## Your assignment
Below are several entries. Transcribe exactly those lines that fall from the one with "that once, no" through the one with "less significant (R87). -/", end lines included.

*** Opening of Study material ***

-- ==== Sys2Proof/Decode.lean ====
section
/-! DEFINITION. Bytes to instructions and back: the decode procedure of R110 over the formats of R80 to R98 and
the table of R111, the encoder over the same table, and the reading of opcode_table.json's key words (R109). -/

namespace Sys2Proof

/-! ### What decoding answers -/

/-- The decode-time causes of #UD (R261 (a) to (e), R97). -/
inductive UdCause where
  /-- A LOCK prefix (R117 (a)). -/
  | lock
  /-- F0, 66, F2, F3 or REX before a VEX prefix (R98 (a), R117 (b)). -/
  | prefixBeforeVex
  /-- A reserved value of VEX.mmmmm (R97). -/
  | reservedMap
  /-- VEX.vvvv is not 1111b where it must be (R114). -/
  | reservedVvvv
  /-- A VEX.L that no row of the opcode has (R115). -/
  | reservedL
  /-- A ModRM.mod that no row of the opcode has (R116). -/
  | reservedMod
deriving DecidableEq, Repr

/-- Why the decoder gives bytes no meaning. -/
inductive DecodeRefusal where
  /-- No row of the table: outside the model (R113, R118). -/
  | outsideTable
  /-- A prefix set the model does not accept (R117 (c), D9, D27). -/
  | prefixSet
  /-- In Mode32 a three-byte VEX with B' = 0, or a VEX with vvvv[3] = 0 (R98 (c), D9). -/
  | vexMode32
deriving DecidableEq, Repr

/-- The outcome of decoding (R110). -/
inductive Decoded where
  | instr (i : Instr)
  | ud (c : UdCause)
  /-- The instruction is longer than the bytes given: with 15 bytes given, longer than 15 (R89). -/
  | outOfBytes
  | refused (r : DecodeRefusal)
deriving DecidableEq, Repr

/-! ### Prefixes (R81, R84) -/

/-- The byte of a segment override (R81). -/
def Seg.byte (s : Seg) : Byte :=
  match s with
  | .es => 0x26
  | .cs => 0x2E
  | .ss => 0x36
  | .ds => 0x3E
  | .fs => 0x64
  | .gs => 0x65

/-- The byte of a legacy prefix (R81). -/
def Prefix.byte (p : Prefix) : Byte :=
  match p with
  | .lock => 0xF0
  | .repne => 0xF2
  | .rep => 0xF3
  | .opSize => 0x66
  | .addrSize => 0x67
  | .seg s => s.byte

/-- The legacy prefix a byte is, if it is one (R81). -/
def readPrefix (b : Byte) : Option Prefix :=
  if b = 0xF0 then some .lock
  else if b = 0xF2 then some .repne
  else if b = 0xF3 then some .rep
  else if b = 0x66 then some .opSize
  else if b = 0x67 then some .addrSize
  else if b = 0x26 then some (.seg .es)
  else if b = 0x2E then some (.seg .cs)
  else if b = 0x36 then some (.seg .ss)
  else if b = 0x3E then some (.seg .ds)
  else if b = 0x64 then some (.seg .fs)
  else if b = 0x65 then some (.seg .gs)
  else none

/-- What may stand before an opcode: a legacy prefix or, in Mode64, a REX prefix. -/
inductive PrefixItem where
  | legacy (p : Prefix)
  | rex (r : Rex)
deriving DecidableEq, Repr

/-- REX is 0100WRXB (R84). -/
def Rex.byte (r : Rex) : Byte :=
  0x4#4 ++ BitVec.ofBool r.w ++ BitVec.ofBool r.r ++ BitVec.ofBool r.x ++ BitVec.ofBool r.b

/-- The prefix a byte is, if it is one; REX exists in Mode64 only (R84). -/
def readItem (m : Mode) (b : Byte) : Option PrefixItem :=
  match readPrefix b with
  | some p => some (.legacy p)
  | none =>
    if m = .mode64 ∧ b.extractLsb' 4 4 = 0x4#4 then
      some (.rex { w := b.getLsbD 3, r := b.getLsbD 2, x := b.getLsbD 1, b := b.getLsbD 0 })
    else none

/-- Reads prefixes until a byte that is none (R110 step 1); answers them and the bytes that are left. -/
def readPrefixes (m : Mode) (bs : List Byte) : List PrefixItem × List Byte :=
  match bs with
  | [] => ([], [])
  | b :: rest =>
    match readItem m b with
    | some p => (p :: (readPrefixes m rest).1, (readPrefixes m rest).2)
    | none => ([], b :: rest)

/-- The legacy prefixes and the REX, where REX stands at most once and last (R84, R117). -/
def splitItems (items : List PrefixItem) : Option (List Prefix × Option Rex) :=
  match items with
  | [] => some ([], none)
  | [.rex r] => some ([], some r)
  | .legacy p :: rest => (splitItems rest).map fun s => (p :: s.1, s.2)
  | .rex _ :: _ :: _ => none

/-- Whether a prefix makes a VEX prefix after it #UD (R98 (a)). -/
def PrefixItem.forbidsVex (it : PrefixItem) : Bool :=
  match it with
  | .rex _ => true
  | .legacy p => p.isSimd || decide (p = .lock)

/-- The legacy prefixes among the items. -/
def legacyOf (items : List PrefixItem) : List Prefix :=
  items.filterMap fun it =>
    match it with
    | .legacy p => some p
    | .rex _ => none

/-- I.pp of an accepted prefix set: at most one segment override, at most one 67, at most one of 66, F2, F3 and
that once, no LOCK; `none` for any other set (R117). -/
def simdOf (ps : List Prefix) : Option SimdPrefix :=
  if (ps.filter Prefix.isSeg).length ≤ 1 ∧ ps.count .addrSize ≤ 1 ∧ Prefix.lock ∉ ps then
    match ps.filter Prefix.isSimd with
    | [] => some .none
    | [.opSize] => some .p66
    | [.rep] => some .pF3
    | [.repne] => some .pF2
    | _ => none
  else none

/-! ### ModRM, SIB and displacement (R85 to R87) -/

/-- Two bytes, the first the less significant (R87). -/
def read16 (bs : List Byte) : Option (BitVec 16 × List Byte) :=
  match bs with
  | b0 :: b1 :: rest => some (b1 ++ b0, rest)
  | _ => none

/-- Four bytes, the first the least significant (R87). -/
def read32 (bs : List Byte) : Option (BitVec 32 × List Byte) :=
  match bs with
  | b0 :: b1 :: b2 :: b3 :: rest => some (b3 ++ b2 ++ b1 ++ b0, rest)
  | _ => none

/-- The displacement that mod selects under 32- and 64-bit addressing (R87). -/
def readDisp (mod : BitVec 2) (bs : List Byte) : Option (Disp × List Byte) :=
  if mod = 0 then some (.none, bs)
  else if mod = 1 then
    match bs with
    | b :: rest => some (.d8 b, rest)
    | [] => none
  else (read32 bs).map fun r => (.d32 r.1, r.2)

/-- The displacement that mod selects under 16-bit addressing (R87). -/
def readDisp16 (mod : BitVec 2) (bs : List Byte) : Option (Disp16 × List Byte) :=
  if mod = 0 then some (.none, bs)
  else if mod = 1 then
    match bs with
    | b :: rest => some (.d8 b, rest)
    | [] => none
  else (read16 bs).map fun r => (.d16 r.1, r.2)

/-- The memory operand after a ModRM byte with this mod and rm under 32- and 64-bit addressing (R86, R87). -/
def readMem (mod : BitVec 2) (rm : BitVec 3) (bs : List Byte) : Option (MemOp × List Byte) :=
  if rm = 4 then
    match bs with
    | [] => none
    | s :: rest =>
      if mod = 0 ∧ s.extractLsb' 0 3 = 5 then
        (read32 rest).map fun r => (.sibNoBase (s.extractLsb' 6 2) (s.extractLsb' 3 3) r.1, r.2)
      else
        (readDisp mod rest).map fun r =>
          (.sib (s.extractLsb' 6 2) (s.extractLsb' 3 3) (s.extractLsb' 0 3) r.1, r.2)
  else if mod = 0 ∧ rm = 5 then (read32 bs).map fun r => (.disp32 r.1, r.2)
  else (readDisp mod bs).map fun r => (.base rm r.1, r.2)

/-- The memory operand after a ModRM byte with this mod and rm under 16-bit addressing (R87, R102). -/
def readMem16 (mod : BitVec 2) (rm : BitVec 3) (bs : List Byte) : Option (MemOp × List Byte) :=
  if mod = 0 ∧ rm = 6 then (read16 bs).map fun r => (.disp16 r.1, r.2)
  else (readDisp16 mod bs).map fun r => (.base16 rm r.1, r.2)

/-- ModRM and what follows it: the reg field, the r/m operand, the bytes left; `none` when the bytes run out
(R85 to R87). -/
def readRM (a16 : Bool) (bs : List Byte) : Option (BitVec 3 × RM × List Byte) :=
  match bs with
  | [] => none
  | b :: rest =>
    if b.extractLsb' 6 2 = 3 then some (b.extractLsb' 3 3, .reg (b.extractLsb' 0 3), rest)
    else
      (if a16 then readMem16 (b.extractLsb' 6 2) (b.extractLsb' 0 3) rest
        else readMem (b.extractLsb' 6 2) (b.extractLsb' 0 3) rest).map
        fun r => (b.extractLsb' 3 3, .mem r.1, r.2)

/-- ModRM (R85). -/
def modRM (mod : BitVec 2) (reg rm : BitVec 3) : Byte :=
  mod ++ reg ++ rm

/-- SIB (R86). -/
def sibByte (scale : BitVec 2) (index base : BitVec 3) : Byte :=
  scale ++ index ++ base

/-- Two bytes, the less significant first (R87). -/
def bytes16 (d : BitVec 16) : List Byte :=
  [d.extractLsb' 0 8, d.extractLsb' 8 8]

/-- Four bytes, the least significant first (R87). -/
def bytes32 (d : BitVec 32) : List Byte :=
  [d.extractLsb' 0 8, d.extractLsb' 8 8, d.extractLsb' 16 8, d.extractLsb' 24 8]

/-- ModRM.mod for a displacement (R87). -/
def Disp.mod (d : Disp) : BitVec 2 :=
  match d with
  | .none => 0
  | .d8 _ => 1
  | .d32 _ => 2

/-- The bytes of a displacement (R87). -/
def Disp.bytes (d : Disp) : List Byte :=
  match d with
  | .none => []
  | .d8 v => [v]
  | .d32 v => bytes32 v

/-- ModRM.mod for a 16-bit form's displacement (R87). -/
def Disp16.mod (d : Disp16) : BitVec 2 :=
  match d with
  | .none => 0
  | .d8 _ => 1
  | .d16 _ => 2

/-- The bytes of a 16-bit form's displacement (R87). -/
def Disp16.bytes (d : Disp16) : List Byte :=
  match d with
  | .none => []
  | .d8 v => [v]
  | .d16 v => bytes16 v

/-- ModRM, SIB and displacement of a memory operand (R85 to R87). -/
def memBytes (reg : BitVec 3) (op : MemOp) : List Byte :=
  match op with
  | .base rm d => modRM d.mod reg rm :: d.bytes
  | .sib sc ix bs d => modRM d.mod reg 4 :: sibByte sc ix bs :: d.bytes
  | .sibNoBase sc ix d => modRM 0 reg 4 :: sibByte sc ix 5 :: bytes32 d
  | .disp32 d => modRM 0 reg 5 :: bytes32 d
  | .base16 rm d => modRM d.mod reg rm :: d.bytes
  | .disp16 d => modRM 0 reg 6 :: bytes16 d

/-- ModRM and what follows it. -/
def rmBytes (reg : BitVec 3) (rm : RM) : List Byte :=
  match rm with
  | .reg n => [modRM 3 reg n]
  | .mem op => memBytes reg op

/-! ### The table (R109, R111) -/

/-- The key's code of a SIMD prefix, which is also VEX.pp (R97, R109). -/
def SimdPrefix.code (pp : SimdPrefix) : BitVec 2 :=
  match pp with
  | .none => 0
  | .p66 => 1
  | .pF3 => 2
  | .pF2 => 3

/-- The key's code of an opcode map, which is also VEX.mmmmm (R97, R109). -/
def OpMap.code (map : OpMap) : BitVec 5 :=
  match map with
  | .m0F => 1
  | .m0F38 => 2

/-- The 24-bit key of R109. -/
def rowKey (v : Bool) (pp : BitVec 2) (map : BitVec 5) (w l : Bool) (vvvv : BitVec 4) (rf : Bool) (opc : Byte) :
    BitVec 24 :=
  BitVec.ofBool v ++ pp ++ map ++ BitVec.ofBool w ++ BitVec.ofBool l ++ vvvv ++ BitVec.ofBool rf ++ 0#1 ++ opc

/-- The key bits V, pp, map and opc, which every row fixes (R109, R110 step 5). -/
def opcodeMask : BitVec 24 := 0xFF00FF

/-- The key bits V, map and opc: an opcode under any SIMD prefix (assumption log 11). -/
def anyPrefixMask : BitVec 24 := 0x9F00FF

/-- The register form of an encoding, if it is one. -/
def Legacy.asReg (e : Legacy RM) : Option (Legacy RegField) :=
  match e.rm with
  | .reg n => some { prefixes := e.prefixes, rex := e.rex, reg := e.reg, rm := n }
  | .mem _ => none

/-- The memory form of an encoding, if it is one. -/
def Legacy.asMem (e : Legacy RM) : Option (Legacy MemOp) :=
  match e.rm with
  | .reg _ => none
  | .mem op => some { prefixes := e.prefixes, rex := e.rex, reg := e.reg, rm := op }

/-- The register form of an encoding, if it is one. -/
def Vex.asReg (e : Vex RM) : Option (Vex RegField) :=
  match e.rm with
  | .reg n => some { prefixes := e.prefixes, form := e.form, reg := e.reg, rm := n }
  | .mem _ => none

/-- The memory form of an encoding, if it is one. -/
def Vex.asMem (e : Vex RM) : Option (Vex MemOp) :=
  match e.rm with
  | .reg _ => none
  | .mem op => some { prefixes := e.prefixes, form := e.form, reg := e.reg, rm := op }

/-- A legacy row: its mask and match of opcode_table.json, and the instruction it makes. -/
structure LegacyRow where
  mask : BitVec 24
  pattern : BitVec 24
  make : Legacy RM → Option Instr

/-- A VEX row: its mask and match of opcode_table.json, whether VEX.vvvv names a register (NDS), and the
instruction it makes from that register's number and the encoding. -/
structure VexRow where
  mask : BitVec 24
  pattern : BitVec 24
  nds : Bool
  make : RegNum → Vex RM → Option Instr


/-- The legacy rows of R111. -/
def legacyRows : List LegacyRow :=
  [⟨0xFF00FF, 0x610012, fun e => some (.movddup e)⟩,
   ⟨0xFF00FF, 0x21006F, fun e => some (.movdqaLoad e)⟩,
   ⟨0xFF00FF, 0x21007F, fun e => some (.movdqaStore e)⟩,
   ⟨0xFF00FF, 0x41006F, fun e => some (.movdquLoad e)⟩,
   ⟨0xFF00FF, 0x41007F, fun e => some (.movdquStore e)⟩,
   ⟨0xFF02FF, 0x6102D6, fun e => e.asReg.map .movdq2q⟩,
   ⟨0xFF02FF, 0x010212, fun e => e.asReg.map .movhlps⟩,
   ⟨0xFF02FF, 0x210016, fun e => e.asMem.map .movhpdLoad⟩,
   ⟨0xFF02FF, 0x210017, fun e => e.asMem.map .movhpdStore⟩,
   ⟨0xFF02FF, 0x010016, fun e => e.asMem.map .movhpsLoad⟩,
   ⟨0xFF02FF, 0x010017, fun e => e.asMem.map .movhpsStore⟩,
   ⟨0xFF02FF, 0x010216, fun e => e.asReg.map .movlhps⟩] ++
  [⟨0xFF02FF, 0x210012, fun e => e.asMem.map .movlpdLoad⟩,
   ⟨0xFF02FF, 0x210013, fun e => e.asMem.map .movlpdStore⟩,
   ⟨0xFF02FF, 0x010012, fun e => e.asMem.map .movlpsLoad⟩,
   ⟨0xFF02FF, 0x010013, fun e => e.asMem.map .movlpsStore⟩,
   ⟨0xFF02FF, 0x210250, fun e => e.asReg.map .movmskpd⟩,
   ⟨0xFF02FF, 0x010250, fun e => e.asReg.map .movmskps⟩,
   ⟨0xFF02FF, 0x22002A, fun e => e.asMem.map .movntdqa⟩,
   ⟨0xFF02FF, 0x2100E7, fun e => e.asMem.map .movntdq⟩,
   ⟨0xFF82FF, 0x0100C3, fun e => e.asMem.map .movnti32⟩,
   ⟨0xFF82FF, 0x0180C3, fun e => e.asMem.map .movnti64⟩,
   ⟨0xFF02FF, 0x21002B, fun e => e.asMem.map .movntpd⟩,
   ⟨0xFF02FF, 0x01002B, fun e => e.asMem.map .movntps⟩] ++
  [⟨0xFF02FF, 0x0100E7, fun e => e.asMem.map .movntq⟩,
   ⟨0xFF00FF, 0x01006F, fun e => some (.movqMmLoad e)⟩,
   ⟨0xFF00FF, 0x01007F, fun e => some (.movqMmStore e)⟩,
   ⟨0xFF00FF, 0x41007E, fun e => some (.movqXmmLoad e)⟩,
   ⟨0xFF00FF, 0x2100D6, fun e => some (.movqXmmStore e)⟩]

*** Close of Study material ***

## Solution for this task
that once, no LOCK; `none` for any other set (R117). -/
def simdOf (ps : List Prefix) : Option SimdPrefix :=
  if (ps.filter Prefix.isSeg).length ≤ 1 ∧ ps.count .addrSize ≤ 1 ∧ Prefix.lock ∉ ps then
    match ps.filter Prefix.isSimd with
    | [] => some .none
    | [.opSize] => some .p66
    | [.rep] => some .pF3
    | [.repne] => some .pF2
    | _ => none
  else none

/-! ### ModRM, SIB and displacement (R85 to R87) -/

/-- Two bytes, the first the less significant (R87). -/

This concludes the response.